Wednesday, May 27, 2009

Geothermal: Possible downside

I came across this article today based on some observations made at the Hellisheidi geothermal power plant in Iceland.

Geothermal Is Not So Clean

Not long after the station started producing electricity, Reykjavik residents became aware that they had to clean silverware every three to four days instead of three to four months because it was always covered with black soot.

Truck drivers who drove daily to sand mines in the western part of Hellisheidi found that the rubber in the suspension and steering systems of their vehicles became hard and prone to breakage after only a year, whereas normally it would take three to five years for this to happen.

People suspected that the Hellisheidi plant was responsible for the damage, but at first this was never discussed openly.

Then in September 2008, people saw that the moss vegetation adjacent to the Hellisheidi plant was severely damaged.
Those are the symptoms. What is the problem?
Although no definite conclusions could be made because the effect of hydrogen sulphide (H2S) on moss has not been researched, there are strong indications that sulphur, derived from H2S, is the cause of the damage at Hellisheidi and nearby Nesjavellir.

The damage stems from the steam produced at the plant. Most of this is water, but 0.4 percent of the steam contains gases of various kinds - 83 percent is carbon dioxide (CO2), 16 percent hydrogen sulphide (H2S), and the remainder other gases. Trace elements in the steam include sulphur, mercury, boron, arsenic and aluminium.
The solution?
Johannsson says it is technically possible to reduce H2S levels from geothermal plants, but this is costly. "Various methods are known which are used all over the world," he says. "The disadvantages of these methods are that pure sulphur, sulphuric acid or gypsum are left behind and there is an over-supply of all these products on the world market. However, Reykjavik Energy are trying out an experimental project of pumping the H2S back into the geothermal system."

Tuesday, May 26, 2009

Well, if one is looking for another reason to promote native plants, here it is. 

Newest pest can cut you
An aquatic invader is camping out on the banks of the Trent-Severn Waterway, and from the sounds of it, is getting very comfortable...

The new undesirable in her sights is called the water soldier, Stratiotes aloides.

It resembles an aloe vera or spider plant, but with one significant difference: "It is very sharp..."

"From what we have seen, it has become an impediment to boaters," (
Francine - ed) MacDonald said. "It could be a huge problem for swimmers."
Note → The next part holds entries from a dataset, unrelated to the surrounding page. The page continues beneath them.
-- ==== Sys2Proof/Machine/Turns.lean ====
section
/-! DEFINITION. What one turn of one agent does, and which turn is due (spec/20_memory.md rules R59, R60, R65). -/

namespace Sys2Proof.Machine

/-- What a turn does. -/
def act (t : Turn) (s : State) : Host.Outcome State Fault Refusal :=
  match t with
  | .master b => .next (s.masterSend b)
  | .handler => exec .dispNotify s
  | .stmt => mainStmt s
  | .main => exec (selected s) s
  | .transact => exec (fetch s).1 (fetch s).2
  | .reset => .next s.resetEvent

/-- The turn that is due, and the state with it taken off: the stimulus's next turn, or a free one where it names none. -/
def nextTurn (s : State) : Turn × State :=
  match s.sched with
  | [] => (Config.freeTurn s.tick, { s with tick := s.tick + 1 })
  | t :: ts => (t, { s with sched := ts })

end Sys2Proof.Machine
end

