-- ==== Sys2Proof/Safety.lean ====
section
/-! DEFINITION. The terms claims use: the machine's invariant, the quiescent state (spec/70_reset_and_hazards.md rule R193), the
sensor's duties as premises (spec/20_memory.md rule R65) and what an acquisition gives as a pure function of its stream
(spec/43_sensor_driver.md rule R139). -/

namespace Sys2Proof.Machine

/-! ### The invariant -/

/-- MAIN has re-armed, or has nothing in flight: the handler may run (R60). -/
def State.rearmed (s : State) : Prop :=
  s.mseq = .poll ∨ (s.mseq = .rearm ∧ 1 ≤ s.sub) ∨ (s.mseq = .mismatch ∧ 6 ≤ s.sub)

/-- MAIN is on the matched path, with the request's address byte in `REQ[0]` (R12). -/
def MSeq.matched : MSeq → Bool
  | .read => true
  | .indOn => true
  | .validate => true
  | .decode => true
  | .sample => true
  | .encode => true
  | .send => true
  | .poll => false
  | .pace => false
  | .rearm => false
  | .mismatch => false

/-- MAIN is past the CRC test (R77). -/
def MSeq.validated : MSeq → Bool
  | .decode => true
  | .sample => true
  | .encode => true
  | .send => true
  | .poll => false
  | .read => false
  | .indOn => false
  | .validate => false
  | .pace => false
  | .rearm => false
  | .mismatch => false

/-- MAIN is past the type test (R77). -/
def MSeq.typed : MSeq → Bool
  | .sample => true
  | .encode => true
  | .send => true
  | .poll => false
  | .read => false
  | .indOn => false
  | .validate => false
  | .decode => false
  | .pace => false
  | .rearm => false
  | .mismatch => false

/-- MAIN is between the indicator's write and the re-arming on the matched path (R24, R113). -/
def MSeq.lit : MSeq → Bool
  | .validate => true
  | .decode => true
  | .sample => true
  | .encode => true
  | .send => true
  | .pace => true
  | .rearm => true
  | .poll => false
  | .read => false
  | .indOn => false
  | .mismatch => false

/-- The last position inside an operation. -/
def MSeq.lastSub : MSeq → Nat
  | .mismatch => 6
  | .indOn => 1
  | .rearm => 1
  | .read => 1
  | .send => 1
  | .sample => 1
  | .poll => 0
  | .validate => 0
  | .decode => 0
  | .encode => 0
  | .pace => 0

/-- `REQ`'s trailer is its CRC (R71). -/
def State.frameValid (s : State) : Prop :=
  s.req[6] = loByte (crc16 s.req.toList 6) ∧ s.req[7] = hiByte (crc16 s.req.toList 6)

/-- The driver reads or is about to read the line, or has its stream (R131: the pin stays in input mode). -/
def SdSeq.listening : SdSeq → Bool
  | .prep _ => true
  | .data _ => true
  | .idle => false
  | .start _ => false
  | .done => false
  | .fail => false

/-- What holds of every state a run reaches. -/
structure State.Inv (s : State) : Prop where
  /-- Where the handler may run, the notification is enabled exactly when nothing is classified (R32, R119). -/
  notify_rearmed : s.rearmed → (s.notifyEn = true ↔ s.dstate = .idle)
  /-- While a cycle is in flight the notification is disabled and nothing is classified (R32, R60). -/
  notify_cycle : ¬ s.rearmed → s.notifyEn = false ∧ s.dstate = .idle
  /-- The receiver is off only inside the flush (R27). -/
  rx_window : s.rxEn = false ↔ (s.mseq = .mismatch ∧ s.sub = 3)
  /-- With the receiver off the queue is empty (R67). -/
  rx_empty : s.rxEn = false → s.rxq = []
  /-- A matched frame carries this block's address (R12). -/
  address_matched : s.mseq.matched = true ∨ s.dstate = .addressMatched → s.req[0] = s.slaveAddr
  /-- A mismatched one does not (R110). -/
  address_mismatched :
    s.dstate = .addressMismatched ∨ (s.mseq = .mismatch ∧ s.sub < 6) → s.req[0] ≠ s.slaveAddr
  /-- Past the CRC test the frame is valid (R77, R114). -/
  crc_valid : s.mseq.validated = true → s.crcOk = true ∧ s.frameValid
  /-- Past the type test the type is that of byte 3, and known (R115, R156). -/
  type_known : s.mseq.typed = true → s.rtype = requestTypeOf s.req[3] ∧ s.rtype ≠ .unknown
  /-- The indicator is on from its write in `M_IND_ON` to the re-arming (R24, R113). -/
  indicator_on : s.mseq.lit = true ∨ (s.mseq = .indOn ∧ s.sub = 1) → s.indicator = true
  /-- What is being sent is the response to the frame in `REQ` (R117, R118). -/
  response_built : s.mseq = .send → s.rsp = responseFrame s.req[0] s.value
  /-- The driver works only in `M_SAMPLE`, inside the loop of R150. -/
  driver_called : s.sdseq ≠ .idle → s.mseq = .sample ∧ s.sub ≠ 0
  /-- While the driver listens the pin is an input and was left driven high (R131). -/
  pin_input : s.sdseq.listening = true → s.pinMode = .input ∧ s.pinOut = true
  /-- Inside StartPulse the pin is an output at the level of the last line performed (R131). -/
  pin_driven : ∀ k, s.sdseq = .start k → k ≠ .wake → s.pinMode = .output ∧ s.pinOut = decide (k ≠ .release)
  /-- `BITIDX` (R21): below forty inside a bit, forty when the stream is complete. -/
  bit_range : ∀ b, s.sdseq = .data b → if b = .asm then s.bitIdx = 40 else s.bitIdx < 40
  bit_bound : s.bitIdx ≤ 40
  /-- `SMPIDX` (R21). -/
  sample_bound : s.smpIdx ≤ 9
  /-- A pass in progress has an element to keep (R150). -/
  sample_open : s.sdseq ≠ .idle → s.smpIdx < 9
  /-- `BYTEIDX` (R21); inside R112's loop it never names byte 0. -/
  byte_bound : s.byteIdx ≤ 8
  read_from_one : s.mseq = .read → s.sub ≠ 0 → 1 ≤ s.byteIdx
  send_bound : s.mseq = .send → s.sub ≠ 0 → s.byteIdx ≤ 7
  /-- The position is one the operation has. -/
  sub_bound : s.sub ≤ s.mseq.lastSub

/-- The quiescent state (R193). -/
def State.quiescent (s : State) : Prop :=
  s.mseq = .poll ∧ s.dstate = .idle ∧ s.notifyEn = true ∧ s.rxEn = true ∧ s.sdseq = .idle ∧ s.rxq = []

/-! ### The sensor's duties, as premises -/

/-- How many extra reads each busy-poll of an acquisition takes: the three of R132, and `A` and `D` of each bit (R133). -/
structure Timing where
  p1 : Nat
  p2 : Nat
  p3 : Nat
  bit : Nat → Nat × Nat

/-- Answers that carry the driver through PreparationResponse (R132); without `PREP_LOW_WAIT` there is no `P2`. -/
def prepReads (lowWait : Bool) (w : Timing) : List Bool :=
  List.replicate w.p1 true ++ [false] ++
    (if lowWait then List.replicate w.p2 false ++ [true] else []) ++
    List.replicate w.p3 true ++ [false]

/-- Answers that carry the driver through one bit of value `b` (R133): `A`, `C`, `D`. -/
def bitReads (w : Nat × Nat) (b : Bool) : List Bool :=
  List.replicate w.1 false ++ [true, b] ++ List.replicate w.2 true ++ [false]

/-- Answers that carry the driver through bits `i` to `i + n - 1` of a stream. -/
def bitsReads (w : Timing) (str : SensorBits) (i n : Nat) : List Bool :=
  (List.range' i n).flatMap fun k => bitReads (w.bit k) (streamBit str k)

/-- `SENSOR_RESPONDS` and `SENSOR_STREAM(str)` for one acquisition (R65): every poll ends, and the forty samples are `str`. -/
def acquisitionReads (lowWait : Bool) (w : Timing) (str : SensorBits) : List Bool :=
  prepReads lowWait w ++ bitsReads w str 0 40

/-- The same for `n` acquisitions, from the `k`-th. -/
def samplingReads (lowWait : Bool) (w : Nat → Timing) (str : Nat → SensorBits) (k n : Nat) : List Bool :=
  (List.range' k n).flatMap fun j => acquisitionReads lowWait (w j) (str j)

/-! ### What an acquisition gives -/

/-- The checksum of a stream holds (R135). -/
def streamOk (k : SensorChk) (str : SensorBits) : Bool :=
  chkOkOf k (streamHum str) (streamTmp str) (streamChk str)

/-- `decodeStream(s)` of R139: the two readings, both zero when the checksum fails (R136). -/
def readingsOf (k : SensorChk) (str : SensorBits) : Word × Word :=
  if streamOk k str then (streamHum str, streamTmp str) else (0, 0)

/-- The reading a request of type `t` keeps of a stream (R150). -/
def keptReading (k : SensorChk) (t : ReqType) (str : SensorBits) : Word :=
  if t = .temperature then (readingsOf k str).2 else (readingsOf k str).1

/-- The nine readings in acquisition order. -/
def readingList (k : SensorChk) (t : ReqType) (str : Nat → SensorBits) : Vector Word 9 :=
  Vector.ofFn fun j : Fin 9 => keptReading k t (str j)

/-- The driven waveform of StartPulse (R131). -/
def startWaveform : List Obs :=
  [.pinMode .output, .pinDrive true, .delay .wake, .pinDrive false, .delay .start, .pinDrive true,
    .delay .release, .pinMode .input]

/-- What one acquisition leaves in the trace: the waveform, forty sampling offsets, and the event of a failed checksum. -/
def acquisitionTrace (k : SensorChk) (str : SensorBits) : List Obs :=
  startWaveform ++ List.replicate 40 (.delay .sample) ++
    (if streamOk k str then [] else [.event (.sensorChk (streamChk str))])

/-- What the passes `j` to `j + n - 1` of a sampling leave in the trace, cooldowns included (R155). -/
def samplingTrace (c : Config) (str : Nat → SensorBits) (j n : Nat) : List Obs :=
  (List.range' j n).flatMap fun i =>
    acquisitionTrace c.sensorChk (str i) ++ (if i < 8 ∨ c.cooldownAfterLast then [.delay .cooldown] else [])

/-- The state after an acquisition that sampled `str` (R130, R139). -/
def State.afterAcquire (s : State) (str : SensorBits) (rest : List Bool) : State :=
  { s with
    sdseq := .idle
    bitIdx := 40
    sbit := str
    hum := (readingsOf s.cfg.sensorChk str).1
    tmp := (readingsOf s.cfg.sensorChk str).2
    chk := streamChk str
    chkOk := streamOk s.cfg.sensorChk str
    pinMode := .input
    pinOut := true
    pinq := rest
    trace := s.trace ++ acquisitionTrace s.cfg.sensorChk str }

/-- The state after the nine acquisitions of a request of type `t` and the median (R150, R151). -/
def State.afterSampling (s : State) (t : ReqType) (str : Nat → SensorBits) (rest : List Bool) : State :=
  let sorted := sortSample (readingList s.cfg.sensorChk t str)
  { s with
    sdseq := .idle
    bitIdx := 40
    smpIdx := 9
    sbit := str 8
    hum := (readingsOf s.cfg.sensorChk (str 8)).1
    tmp := (readingsOf s.cfg.sensorChk (str 8)).2
    chk := streamChk (str 8)
    chkOk := streamOk s.cfg.sensorChk (str 8)
    pinMode := .input
    pinOut := true
    pinq := rest
    sample := sorted
    value := sorted[4]
    sub := 0
    trace := s.trace ++ samplingTrace s.cfg str 0 9 }

/-! ### Turns in a row -/

/-- Turns one after another from a state, stopping at the first that does not answer a next state. -/
def turns : List Turn → State → Host.Outcome State Fault Refusal
  | [], s => .next s
  | t :: ts, s =>
    match act t s with
    | .next u => turns ts u
    | .fault r => .fault r
    | .refused r => .refused r

end Sys2Proof.Machine
end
Like spider plants, water soldiers have offsets, little plants that detach and take root at new locations, so moving water offers the perfect method for them to spread.

Unfortunately, so are careless gardeners. Water soldiers and many other invasive species can be purchased at Ontario nurseries.

"If you are going to use exotic plants, keep them contained, don't enable them to escape" by planting them in flood plains or near waterways, said MacDonald.

OPSEU has begun Year 2 of introducing native plants to its Headquarters at 100 Lesmill. 

Monday, May 25, 2009

Webconferencing update...

What's been keeping me so busy lately? Web conferencing for one. 

OPSEU's plan to develop the infrastructure for a province-wide webconferencing network is moving ahead for full implementation by the summer. Highlights include:
  • acquistion of one new laptop and peripheral equipment for each regional office for use by members
  • plans for training OPSEU staff who will be supporting the program 
  • development of support materials
The OPSEU Executive Board proposed, and Convention 2009 agreed, that each OPSEU committee would attempt to use webconferencing for at least one meeting this year. 

I'm back....

Things have been so busy around the office these past few weeks since Convention that I haven't had an opportunity to update the blog. Please be assured that there will be lots of new content coming in the near future.

Sunday, May 24, 2009

College Support Divisional

I had the opportunity to make a short presentation to the Colleges support staff annual Divisional meeting on Saturday. The main focus of my talk was about OPSEU's webconferencing plan.